I rolled my eyes at the thought of how I even ended up in this position, having a wedding for the fifth time in the past three years since I was 18. I was exhausted.

The moment I was legal, my dad got straight into it. Not saying that he pimped me out or anything, because this wasn't that.

Technically.

If asked, we work together. Father, daughter duo. Sometimes my mother budded in and helped too.  I do what was needed to be done, we all got money, and he tried to pay whatever debts he owed so we could get out the gutter.

I never felt that doing shit like this was weird or odd, at the end of the day; money is money. And that's what was keeping me in school, a roof over my head, and making me eat crab legs and steak every single night.

"You marry a man with money, and you never have to worry about where you lay," My mother would say, and even reminded me before pulling the waist trainer attached to my twenty-thousand dollar wedding dress this morning.
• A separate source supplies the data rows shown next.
-- ==== Sys2Proof/Machine/VectorMem.lean ====
section
/-!
DEFINITION. Stream accesses and tile rows of the vector engine (08, R183 to R191).
-/

namespace Sys2Proof.Machine

/-- How a stream format and a register type pair (R184). -/
inductive Pairing where
  | raw | float | int (signed : Bool) | zext | power
  deriving DecidableEq, Repr, Inhabited

/-- The pairing table of R184; none where the pair raises PATH. -/
def pairing (fmt ty : Nat) (store : Bool) : Option Pairing :=
  if fmt == ty then some .raw
  else if (ty == 0 && [1, 2, 3, 4].contains fmt) || ((ty == 1 || ty == 2) && [3, 4].contains fmt) then some .float
  else if ([6, 7, 8, 9].contains fmt && (ty == 10 || ty == 11)) || ([6, 7].contains fmt && (ty == 8 || ty == 9)) then
    some (.int (fmt == 6 || fmt == 8))
  else if (fmt == 5 || fmt == 13) && [7, 9, 11].contains ty then some .zext
  else if fmt == 12 && ty == 0 && !store then some .power
  else none

/-- An element as a load puts it into the register (R184). -/
def loadElement (p : Pairing) (fmt ty v : Nat) : Nat :=
  match p with
  | .raw => v
  | .float => (convert fmt ty false .rne v).1
  | .int sg => intBits (fmtWidth ty) (readInt (fmtWidth fmt) sg v)
  | .zext => v
  | .power => rneBits fmtF32 (scaleExact 12 v)

/-- An element as a store puts it into memory, and the flags that it raises (R184). -/
def storeElement (p : Pairing) (fmt ty : Nat) (mode : Mode) (v : Nat) : Nat × LFlags :=
  match p with
  | .float => convert ty fmt false mode v
  | _ => (v % 2 ^ fmtWidth fmt, 0)

/-- A stream access: the stream, the type, the mask, the number of elements and the stream index of each (R183). -/
structure Access where
  q : Stream
  ty : Nat
  active : Mask
  count : Nat
  index : Nat → Int

namespace Access

/-- The lane of element j: with 256 elements, lane j. -/
def lane (x : Access) (j : Nat) : Nat := j / (x.count / 256)

/-- Whether element j is accessed: its lane is active and it is in extent (R185).  DESIGN CHOICE (log 96): through a tile handle
too, so that a stream access with no element in extent raises no PATH there. -/
def reached (x : Access) (j : Nat) : Bool :=
  x.active.getLsbD (x.lane j) && decide (0 ≤ x.index j) && decide (x.index j < (x.q.extent.toNat : Int))

/-- The elements accessed, in the order of their indices. -/
def elements (x : Access) : List Nat := (List.range x.count).filter x.reached

/-- How far the cursor moves (R186). -/
def step (x : Access) (adv : BitVec 2) : Nat :=
  match adv.toNat with
  | 0 => 0
  | 1 => x.count
  | _ => x.q.pitch

end Access

/-- The checks of one accessed element at the core, in the order of R185: position add, path, alignment, pairing, walk.
They answer where the element lies and how it pairs. -/
def checkElement (c : Ctx) (x : Access) (k : Acc) (j : Nat) : M (Word × Nat × Pairing) := do
  let t ← getTask c.loc
  let s ← getState
  let w := x.q.width
  let i := BitVec.ofNat 16 j
  match elementAddr x.q.base w (x.index j).toNat with
  | none => c.trap .padd x.q.base i
  | some (a, sub) => do
    c.check (pathOf a != 7 && (pathOf a != 5 || inDomain s.dev (bits a.toNat 56 49))) .path a i
    (if onBytePath a then do
      let _ ← c.lift a (bytePath (coreOf c.loc) t.grant a ((sub + w + 7) / 8)) i
      c.check (w < 8 || posOf a % (w / 8) == 0) .align a i
     else pure ())
    match pairing x.q.fmt x.ty (k != .read) with
    | none => c.trap .path a i
    | some p => do
      c.check (pathOf a != 1 || x.q.fmt == 1) .path a i
      let _ ← c.lift a (locate s (some (coreOf c.loc)) t.grant t.tenant .v k (.width w) a sub) i
      pure (a, sub, p)

/-- The stream of an access and its access, from the task as it stands at issue. -/
def accessOf (t : Task) (q : BitVec 4) (m : BitVec 3) (ty : BitVec 4) : Access :=
  let st := t.q.get q.toFin
  { q := st, ty := ty.toNat, active := t.readM m, count := 8192 / fmtWidth ty.toNat, index := fun j => st.at' + j }

/-- The access of a gather or scatter: lane j at the cursor plus the signed index of lane j (R183, R189). -/
def indexedAccess (t : Task) (q : BitVec 4) (b : BitVec 6) (m : BitVec 3) (ty : BitVec 4) : Access :=
  let st := t.q.get q.toFin
  let vb := t.v.get b.toFin
  { q := st, ty := ty.toNat, active := t.readM m, count := 256
    index := fun j => st.at' + readInt 32 true (elemOf 32 vb j) }

/-- The cursor of a stream moves (R186). -/
def moveCursor (c : Ctx) (q : BitVec 4) (k : Nat) : M Unit :=
  setTask c.loc fun t => { t with q := t.q.set q.toNat ((t.q.get q.toFin).moveBy k) q.isLt }

/-- A stream load: every accessed element is checked, then read; active lanes of d are written (R185, R186, R188). -/
def loadAccess (c : Ctx) (d : BitVec 6) (q : BitVec 4) (adv : BitVec 2) (x : Access) : M Unit := do
  let js := x.elements
  let places ← js.mapM fun j => do
    let r ← checkElement c x .read j
    pure (j, r)
  let got ← places.mapM fun (j, a, sub, p) => do
    let g ← readSpot c a (.width x.q.width) (BitVec.ofNat 16 j) sub
    pure (j, loadElement p x.q.fmt x.ty (g.val % 2 ^ x.q.width), g.poison)
  let w := fmtWidth x.ty
  let find := fun j => (got.find? fun g => g.1 == j).map fun g => g.2
  moveCursor c q (x.step adv)
  deliver c (if pathOf x.q.base == 3 then 12 else 0)
    { dest := .reg d
      bits := laneBits x.active
      value := vregOf w fun e => ((find e).map fun g => g.1).getD 0
      lanes := x.active
      poison := maskOf fun i => got.any fun g => g.2.2 && x.lane g.1 == i }

/-- `vld` (R188). -/
def execVld (d : BitVec 6) (q : BitVec 4) (adv : BitVec 2) (m : BitVec 3) (ty : BitVec 4) (s : State) :
    Host.Outcome State Fault Refusal :=
  conclude (do
    let c ← issueV (encode (.vld d q adv m ty))
    needV c [d]
    needQ c [q]
    let t ← getTask c.loc
    loadAccess c d q adv (accessOf t q m ty)) s

/-- `vgth` (R189). -/
def execVgth (d : BitVec 6) (q : BitVec 4) (adv : BitVec 2) (b : BitVec 6) (m : BitVec 3) (ty : BitVec 4) (s : State) :
    Host.Outcome State Fault Refusal :=
  conclude (do
    let c ← issueV (encode (.vgth d q adv b m ty))
    needV c [d, b]
    needQ c [q]
    let t ← getTask c.loc
    useLanes c (t.readM m) [b]
    loadAccess c d q adv (indexedAccess t q b m ty)) s

/-- The flags of rounding that lane i raises in a store: of each of its elements, whether in extent or not, when it is active
(R160, R184). -/
def Access.storeFlags (x : Access) (mode : Mode) (data : VReg) (i : Nat) : LFlags :=
  match pairing x.q.fmt x.ty true with
  | some p =>
    if x.active.getLsbD i then
      orFlags (((List.range x.count).filter fun j => x.lane j == i).map fun j =>
        (storeElement p x.q.fmt x.ty mode (elemOf (fmtWidth x.ty) data j)).2)
    else 0
  | none => 0

/-- A stream store: every accessed element is checked; then one posted write carries them in the order of their
indices, so that of equal places the highest element's value stays (R185 to R187, R189).  Flags of rounding are raised
at issue (R160, R184).  With nothing to write and no flag there is nothing to acknowledge.  DESIGN CHOICE (log 92): the flag word
of `vrst` is checked after the elements. -/
def storeAccess (c : Ctx) (d : BitVec 6) (q : BitVec 4) (adv : BitVec 2) (x : Access) (flag : M (Option FlagRef)) :
    M Unit := do
  let t ← getTask c.loc
  let w := fmtWidth x.ty
  let data := t.v.get d.toFin
  let outs ← x.elements.mapM fun j => do
    let (a, sub, p) ← checkElement c x .write j
    let (v, _) := storeElement p x.q.fmt x.ty t.mode' (elemOf w data j)
    writeSpot c a (.width x.q.width) v (BitVec.ofNat 16 j) sub
  let f ← flag
  moveCursor c q (x.step adv)
  setTask c.loc fun t => { t with laneFlags := raiseLanes t.laneFlags (.ofFn fun i => x.storeFlags t.mode' data i.val) }
  (if outs.isEmpty && f.isNone then pure () else postOne c outs f)
  finishV c

/-- `vst` (R188). -/
def execVst (d : BitVec 6) (q : BitVec 4) (adv : BitVec 2) (m : BitVec 3) (ty : BitVec 4) (s : State) :
    Host.Outcome State Fault Refusal :=
  conclude (do
    let c ← issueV (encode (.vst d q adv m ty))
    needV c [d]
    needQ c [q]
    let t ← getTask c.loc
    useLanes c (t.readM m) [d]
    storeAccess c d q adv (accessOf t q m ty) (pure none)) s

/-- `vsct` (R189). -/
def execVsct (d : BitVec 6) (q : BitVec 4) (adv : BitVec 2) (b : BitVec 6) (m : BitVec 3) (ty : BitVec 4) (s : State) :
    Host.Outcome State Fault Refusal :=
  conclude (do
    let c ← issueV (encode (.vsct d q adv b m ty))
    needV c [d, b]
    needQ c [q]
    let t ← getTask c.loc
    useLanes c (t.readM m) [d, b]
    storeAccess c d q adv (indexedAccess t q b m ty) (pure none)) s

/-- `vrst` (R190): a store whose flag word, when there is one, counts it even with no element accessed. -/
def execVrst (d : BitVec 6) (q : BitVec 4) (adv : BitVec 2) (m : BitVec 3) (ty : BitVec 4) (s : State) :
    Host.Outcome State Fault Refusal :=
  conclude (do
    let c ← issueV (encode (.vrst d q adv m ty))
    needV c [d]
    needQ c [q]
    let t ← getTask c.loc
    useLanes c (t.readM m) [d]
    let x := accessOf t q m ty
    c.check (pathOf x.q.base == 0 || pathOf x.q.base == 5) .path x.q.base
    storeAccess c d q adv x (if x.q.flag == 0 then pure none else some <$> flagSpot c x.q.flag)) s

/-- The offset in a tile of the bytes of lane i (R191). -/
def tileLane (r i : Nat) : Nat := (r + i / 64) % 128 * 256 + 4 * (i % 64)

/-- `vtld` (R191). -/
def execVtld (d a : BitVec 6) (r : BitVec 7) (s : State) : Host.Outcome State Fault Refusal :=
  conclude (do
    let c ← issueV (encode (.vtld d a r))
    needV c [d]
    let t ← getTask c.loc
    c.check (t.tileOk a.toNat) .perm 0
    let st ← getState
    let core := coreOf c.loc
    waitFor ((st.cores.get core).tileState a.toNat == 2)
    let byte := fun i => tileByte core a.toNat (tileLane r.toNat i)
    deliver c 12 (laneResult d (BitVec.allOnes 256) fun i =>
      (readBytes st.mem (byte i) 4, rangePoisoned st.dev.poison (byte i) 4))) s

/-- `vtst` (R24, R191). -/
def execVtst (d a : BitVec 6) (r : BitVec 7) (s : State) : Host.Outcome State Fault Refusal :=
  conclude (do
    let c ← issueV (encode (.vtst d a r))
    needV c [d]
    let t ← getTask c.loc
    c.check (t.tileOk a.toNat) .perm 0
    let st ← getState
    let core := coreOf c.loc
    let now := (st.cores.get core).tileState a.toNat
    waitFor (now == 1 || (now == 0 && !fillsFirst st core .v a.toNat))
    useLanes c (BitVec.allOnes 256) [d]
    (if now == 0 then setCore core fun k => k.setTile a.toNat fun _ => { state := 1, span := 0 } else pure ())
    applyWrites [core] ((List.range 256).map fun i =>
      { bit := 8 * tileByte core a.toNat (tileLane r.toNat i), width := 32, value := (t.lane d i).1, addr := 0 })
    finishV c) s

end Sys2Proof.Machine
end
Now those words were evidently funny. Especially since they came from a woman who's husband is broke.

I learned to keep that comment to myself since it described my dad to the tea.

I had an older sister, but she was different. It's simple to say she was the better one. She was probably out living her life as I stood here letting a man, who already had a wife, take my hand in marriage.
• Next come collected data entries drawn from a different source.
-- ==== Sys2Proof/Machine/Dispatch.lean ====
section
/-!
DEFINITION. The dispatch: one arm for each constructor of Instr, in the table's order, each one direct call.
-/

namespace Sys2Proof.Machine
Yasmin, my sister, was in fact the "better one," because she got off her ass and left. Completely voluntarily at that.

I try not to be angry at the thought, but we planned to leave together. The right wording would be "run away," but I wasn't a little kid anymore. It felt so juvenile to think that I was ever planning to do that.

Every time Yasmine and I were ready to 'up and leave' I kept holding us back in fear. Fear of what our parents would do, fear of what the streets would do to us. Roughly, by this point, every nigga was onto our fathers neck, waiting for each of us to show our faces.

Every time I held us back, she'd get distant. Or our parents would have planned something for her to do. 

"He fuckin' has you brainwashed Isis," She would snapped at me. "You don't see what they doing to us? This ain't normal sis!"

"No," I would snap back at her. As far as I knew, they loved us unconditionally. They did everything they could to provide for us but they had to resort to nothing when our father started owing money.

By this point, I was 9 while she had just turned 14. And the last time we spoke about leaving, I was actually ready. I had my little bit of everything packed, avoided my parents all day, and cut off contact with anyone I knew.